Seasons
- ← 19651967 →

= 1966 World Sportscar Championship =

Racing tournament

The 1966 World Sportscar Championship season was the 14th season of the FIA "World Sportscar Championship" motor racing. It featured the 1966 International Manufacturers' Championship and the 1966 International Sports Car Championship, which were contested between 5 February 1966 and September 11, 1966, over a total of thirteen races. The International Manufacturers' Championship was open to Group 6 Sports-Prototypes (letter P on the cars) and was contested in two engine capacity divisions, P1 (Up to 2000cc) and P2 (Over 2000cc). The International Sports Car Championship was open to Group 4 Sports Cars (letter S on the cars) and was contested in three engine capacity divisions, S1 (Up to 1300cc), S2 (1301 to 2000cc) and S3 (Over 2000cc).

==Schedule==
The 13 championship races each counted towards one or more of the five divisions.

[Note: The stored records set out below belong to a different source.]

@[simp] theorem State.applyReset_devAddr (s : State) : (State.applyReset s).devAddr = s.devAddr := rfl
@[simp] theorem State.applyReset_busAddrByte (s : State) : (State.applyReset s).busAddrByte = s.busAddrByte := rfl
@[simp] theorem State.applyReset_crc (s : State) : (State.applyReset s).crc = 0 := rfl
@[simp] theorem State.applyReset_frame (s : State) : (State.applyReset s).frame = ⟨0, 0, 0, 0, 0⟩ := rfl
@[simp] theorem State.applyReset_rxl (s : State) : (State.applyReset s).rxl = 0 := rfl
@[simp] theorem State.applyReset_rxh (s : State) : (State.applyReset s).rxh = 0 := rfl
@[simp] theorem State.applyReset_rega (s : State) : (State.applyReset s).rega = 0 := rfl
@[simp] theorem State.applyReset_word (s : State) : (State.applyReset s).word = 0 := rfl
@[simp] theorem State.applyReset_res (s : State) : (State.applyReset s).res = 0 := rfl
@[simp] theorem State.applyReset_idx (s : State) : (State.applyReset s).idx = 0 := rfl
@[simp] theorem State.applyReset_bitcnt (s : State) : (State.applyReset s).bitcnt = 0 := rfl
@[simp] theorem State.applyReset_phase (s : State) : (State.applyReset s).phase = .idle := rfl
@[simp] theorem State.applyReset_history (s : State) : (State.applyReset s).history = s.history := rfl
@[simp] theorem State.applyReset_completions (s : State) : (State.applyReset s).completions = s.completions := rfl
@[simp] theorem State.applyReset_awaiting (s : State) : (State.applyReset s).awaiting = none := rfl
@[simp] theorem State.applyReset_draws (s : State) : (State.applyReset s).draws = s.draws := rfl
@[simp] theorem State.applyReset_oracle (s : State) : (State.applyReset s).oracle = s.oracle := rfl
@[simp] theorem State.applyReset_bus (s : State) : (State.applyReset s).bus = s.bus := rfl
@[simp] theorem State.applyReset_inputs (s : State) : (State.applyReset s).inputs = s.inputs := rfl
@[simp] theorem State.applyReset_hostResult (s : State) : (State.applyReset s).hostResult = s.hostResult := rfl
@[simp] theorem State.applyReset_host (s : State) : (State.applyReset s).host = s.host := rfl

@[simp] theorem State.present_devAddr (w : CmdWord) (s : State) : (State.present w s).devAddr = s.devAddr := rfl
@[simp] theorem State.present_busAddrByte (w : CmdWord) (s : State) : (State.present w s).busAddrByte = s.busAddrByte := rfl
@[simp] theorem State.present_crc (w : CmdWord) (s : State) : (State.present w s).crc = s.crc := rfl
@[simp] theorem State.present_frame (w : CmdWord) (s : State) : (State.present w s).frame = s.frame := rfl
@[simp] theorem State.present_rxl (w : CmdWord) (s : State) : (State.present w s).rxl = s.rxl := rfl
@[simp] theorem State.present_rxh (w : CmdWord) (s : State) : (State.present w s).rxh = s.rxh := rfl
@[simp] theorem State.present_rega (w : CmdWord) (s : State) : (State.present w s).rega = s.rega := rfl
@[simp] theorem State.present_word (w : CmdWord) (s : State) : (State.present w s).word = s.word := rfl
@[simp] theorem State.present_res (w : CmdWord) (s : State) : (State.present w s).res = s.res := rfl
@[simp] theorem State.present_idx (w : CmdWord) (s : State) : (State.present w s).idx = s.idx := rfl
@[simp] theorem State.present_bitcnt (w : CmdWord) (s : State) : (State.present w s).bitcnt = s.bitcnt := rfl
@[simp] theorem State.present_phase (w : CmdWord) (s : State) : (State.present w s).phase = s.phase := rfl
@[simp] theorem State.present_history (w : CmdWord) (s : State) : (State.present w s).history = s.history := rfl
@[simp] theorem State.present_completions (w : CmdWord) (s : State) : (State.present w s).completions = s.completions := rfl
@[simp] theorem State.present_awaiting (w : CmdWord) (s : State) : (State.present w s).awaiting = s.awaiting := rfl
@[simp] theorem State.present_draws (w : CmdWord) (s : State) : (State.present w s).draws = s.draws := rfl
@[simp] theorem State.present_oracle (w : CmdWord) (s : State) : (State.present w s).oracle = s.oracle := rfl
@[simp] theorem State.present_bus (w : CmdWord) (s : State) : (State.present w s).bus = s.bus := rfl
@[simp] theorem State.present_inputs (w : CmdWord) (s : State) : (State.present w s).inputs = .word w :: s.inputs := rfl
@[simp] theorem State.present_hostResult (w : CmdWord) (s : State) : (State.present w s).hostResult = s.hostResult := rfl
@[simp] theorem State.present_host (w : CmdWord) (s : State) : (State.present w s).host = s.host := rfl

end Sys2Proof.Machine
end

Both championships scored points to the top six competitors in each class, under four different tables or Barème'. Barème I corresponded with the old order of 9-6-4-3-2-1. Barème II was in the order 10-7-5-4-3-2. Barème III, valid only for Le Mans, was in the order 12-9-7-5-4-3. Barème 0, valid only for the Grosser Bergpreis der Schweiz, was half of Barème I: 4.5-3-2-1.5-1-0.5. Constructors were only awarded points for their highest finishing car. Other finishers from the same manufacturer were merely skipped in the points count.

Only the best 4 results counted towards the championship (5 in S3, 6 in S2). Points earned but not counted towards the championship total are listed in (brackets).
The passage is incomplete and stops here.